/-- The schedule is in none of the relations. -/
theorem State.Consistent.withSched {s : State} (hs : s.Consistent) (ts : List Turn) :
    State.Consistent { s with sched := ts } :=
  ⟨hs.cfg, hs.mem, hs.closed, hs.fault, hs.stop, hs.cnt0, hs.host⟩

/-- Every step of the worker keeps the relations between the registers. -/
theorem State.Consistent.of_workerStep {s t : State} (hs : s.Consistent) (h : WorkerStep s t) : t.Consistent := by
  cases h with
  | ended _ ht => exact ht ▸ hs
  | advance h => exact hs.of_advance h
  | fails op u h ht => exact ht ▸ hs.of_failed h
  | closes hexit ht =>
    have hfault : s.fatal.isSome = false := by rw [hs.fault, hexit]; rfl
    rw [ht]
    exact ⟨hs.cfg, hs.mem, rfl, hfault, fun _ => hs.stop (.inl hexit), hs.cnt0, nofun⟩

/-- Settles O48: other agents keep the relations, and so does the worker whatever its step is. -/
theorem everyStepKeepsConsistent : Obligations.EveryStepKeepsConsistent := by
  intro s t hs hstep
  obtain hmove | ⟨ts, -, hwork⟩ := step_outcomes hstep
  · exact hs.of_move hmove
  · exact (hs.withSched ts).of_workerStep hwork

/-- The registers are consistent at reset, whatever the agents are going to do. -/
theorem consistent_reset {cfg : Cfg} (hwf : cfg.wf = true) (sched : List Turn) (hostQ : List (BitVec 3)) (a : Answers)
    (q : List Byte) :
    State.Consistent { State.resetWith cfg with sched := sched, hostQ := hostQ, answers := a, rxq := q } :=
  ⟨hwf, rfl, rfl, rfl, by simp [State.resetWith], rfl, nofun⟩

/-! ## The close of the transport -/

/-- The number of `Close` invocations that goes with `OPEN`. -/
def ClosedOnce (s : State) : Prop := s.calls.count .close = if s.isOpen = true then 0 else 1

/-- The worker's step closes at most once, and only when it ends the session. -/
theorem ClosedOnce.of_workerStep {s t : State} (hs : s.Consistent) (hcount : ClosedOnce s) (h : WorkerStep s t) :
    ClosedOnce t := by
  have hopen (hlive : s.phase.isTerminal = false) : s.calls.count .close = 0 := by
    have h : s.isOpen = true := by rw [hs.closed, hlive]; rfl
    rw [hcount, if_pos h]
  unfold ClosedOnce
  cases h with
  | ended _ ht => exact ht ▸ hcount
  | advance h =>
    obtain ⟨cs, hcalls, hnone⟩ := h.calls
    rw [hcalls, h.isOpen_eq, List.count_append, List.count_eq_zero.mpr hnone]
    exact hcount
  | fails op u h ht =>
    obtain ⟨cs, hcalls, hclose⟩ := h.calls
    rw [ht, fatalPath_eq]
    by_cases hop : op = .close <;> simp [hop, hcalls, hclose, hopen h.live]
  | closes hexit ht => simp [ht, hopen (hexit ▸ rfl)]

/-- Settles O55: consistency says that the transport is open exactly while the session lives. -/
theorem transportIsClosedOnce : Obligations.TransportIsClosedOnce := by
  refine ⟨fun cfg sched hostQ a q hwf => ⟨consistent_reset hwf sched hostQ a q, rfl⟩, ?_⟩
  rintro s t ⟨hs, hcount⟩ hstep
  refine ⟨everyStepKeepsConsistent s t hs hstep, ?_⟩
  obtain hmove | ⟨ts, -, hwork⟩ := step_outcomes hstep
  · rw [hmove.calls_eq, hmove.isOpen_eq]
    exact hcount
  · exact ClosedOnce.of_workerStep (hs.withSched ts) hcount hwork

::::::::

▸ TASK DIRECTIONS: Give an exact copy of the lines above from the line with "State.resetWith cfg with" up to and including the line with "rw [ht, fatalPath_eq]", and leave everything else out.

▸ REPLY TO THE TASK:
    State.Consistent { State.resetWith cfg with sched := sched, hostQ := hostQ, answers := a, rxq := q } :=
  ⟨hwf, rfl, rfl, rfl, by simp [State.resetWith], rfl, nofun⟩

/-! ## The close of the transport -/

/-- The number of `Close` invocations that goes with `OPEN`. -/
def ClosedOnce (s : State) : Prop := s.calls.count .close = if s.isOpen = true then 0 else 1

/-- The worker's step closes at most once, and only when it ends the session. -/
theorem ClosedOnce.of_workerStep {s t : State} (hs : s.Consistent) (hcount : ClosedOnce s) (h : WorkerStep s t) :
    ClosedOnce t := by
  have hopen (hlive : s.phase.isTerminal = false) : s.calls.count .close = 0 := by
    have h : s.isOpen = true := by rw [hs.closed, hlive]; rfl
    rw [hcount, if_pos h]
  unfold ClosedOnce
  cases h with
  | ended _ ht => exact ht ▸ hcount
  | advance h =>
    obtain ⟨cs, hcalls, hnone⟩ := h.calls
    rw [hcalls, h.isOpen_eq, List.count_append, List.count_eq_zero.mpr hnone]
    exact hcount
  | fails op u h ht =>
    obtain ⟨cs, hcalls, hclose⟩ := h.calls
    rw [ht, fatalPath_eq]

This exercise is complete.